Dust changes in Sakurai's Object: new PAHs and SiC with coagulation of submicron-sized silicate dust into 10 micron-sized melilite grains

TL;DR

This study analyzes multi-epoch infrared spectra of Sakurai's Object to track dust evolution, revealing formation of new PAHs, SiC grains, and coagulation into melilite silicates over several years.

Contribution

It provides the first detailed temporal analysis of dust feature changes, including new insights into dust formation and coagulation processes in a post-AGB star.

Findings

PAHs increased over time in the spectra.

Large SiC grains formed before May 1999.

Melilite silicates coagulated from submicron silicates, similar to meteorite inclusions.

Abstract

6-14 micron Spitzer spectra obtained at 6 epochs between April 2005 and October 2008 are used to determine temporal changes in dust features associated with Sakurai's Object (V4334 Sgr), a low mass post-AGB star that has been forming dust in an eruptive event since 1996. The obscured carbon-rich photosphere is surrounded by a 40-milliarcsec torus and 32 arcsec PN. An initially rapid mid-infrared flux decrease stalled after 21 April 2008. Optically-thin emission due to nanometre-sized SiC grains reached a minimum in October 2007, increased rapidly between 21-30 April 2008 and more slowly to October 2008. 6.3-micron absorption due to PAHs increased throughout. 20 micron-sized SiC grains might have contributed to the 6-7 micron absorption after May 2007. Mass estimates based on the optically-thick emission agree with those in the absorption features if the large SiC grains formed before May 1999 and PAHs formed in April-June 1999. Estimated masses of PAH and large-SiC grains in October 2008, were 3 x 10 -9 Msun and 10 -8 Msun, respectively.

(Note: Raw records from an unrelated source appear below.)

-- ==== Sys2Proof/Syntax.lean ====
section
/-! DEFINITION. The instructions of the pact-vm core, one constructor for each row of
`spec/opcode_table.json` (`30_encoding.md` R52 to R56). Every field has exactly the width the format
gives it, so a field can hold no value the encoding does not have. -/

namespace Sys2Proof

/-- The four register ids (R10): 0 = `A` the accumulator, 1 = `G` general purpose, 2 = `S` the stack
pointer (a name only, R12), 3 = `H` the high-address register. -/
inductive Reg where
  | a
  | g
  | s
  | h
deriving DecidableEq, Repr

/-- The four devices (R56): 0 = Cpu, 1 = Keyboard, 2 = Screen, 3 = Math. -/
inductive Device where
  | cpu
  | keyboard
  | screen
  | math
deriving DecidableEq, Repr

/-- The eight instructions. -/
inductive Instr where
  /-- `ADI imm5` (R53, R71). -/
  | adi (imm5 : BitVec 5)
  /-- `ADD[*] rs, rd` (R54, R72): `ind` is the indirect flag, which governs both ids. -/
  | add (ind : Bool) (rs rd : Reg)
  /-- `SUB[*] rs, rd` (R54, R73). -/
  | sub (ind : Bool) (rs rd : Reg)
  /-- `JNE[*] off4` (R55, R82): `ptr` is the pointer flag. -/
  | jne (ptr : Bool) (off4 : BitVec 4)
  /-- `JG[*] off4` (R55, R83). -/
  | jg (ptr : Bool) (off4 : BitVec 4)
  /-- `JL[*] off4` (R55, R84). -/
  | jl (ptr : Bool) (off4 : BitVec 4)
  /-- `IOI dev, fn3` (R56, R90). -/
  | ioi (dev : Device) (fn3 : BitVec 3)
  /-- `IOR dev, fn3` (R56, R91). -/
  | ior (dev : Device) (fn3 : BitVec 3)
deriving DecidableEq, Repr

end Sys2Proof
end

Some of the submicron-sized silicates responsible for a weak 10 micron absorption feature are probably located within the PN because the optical depth decreased between October 2007 and October 2008. 6.9 micron absorption assigned to ~10 micron-sized crystalline melilite silicates increased between April 2005 and October 2008. Abundance and spectroscopic constraints are satisfied if about 2.8 per cent cent of the submicron-sized silicates coagulated to form melilites. This figure is similar to the abundance of melilite-bearing calcium-aluminium-rich inclusions in chondritic meteorites.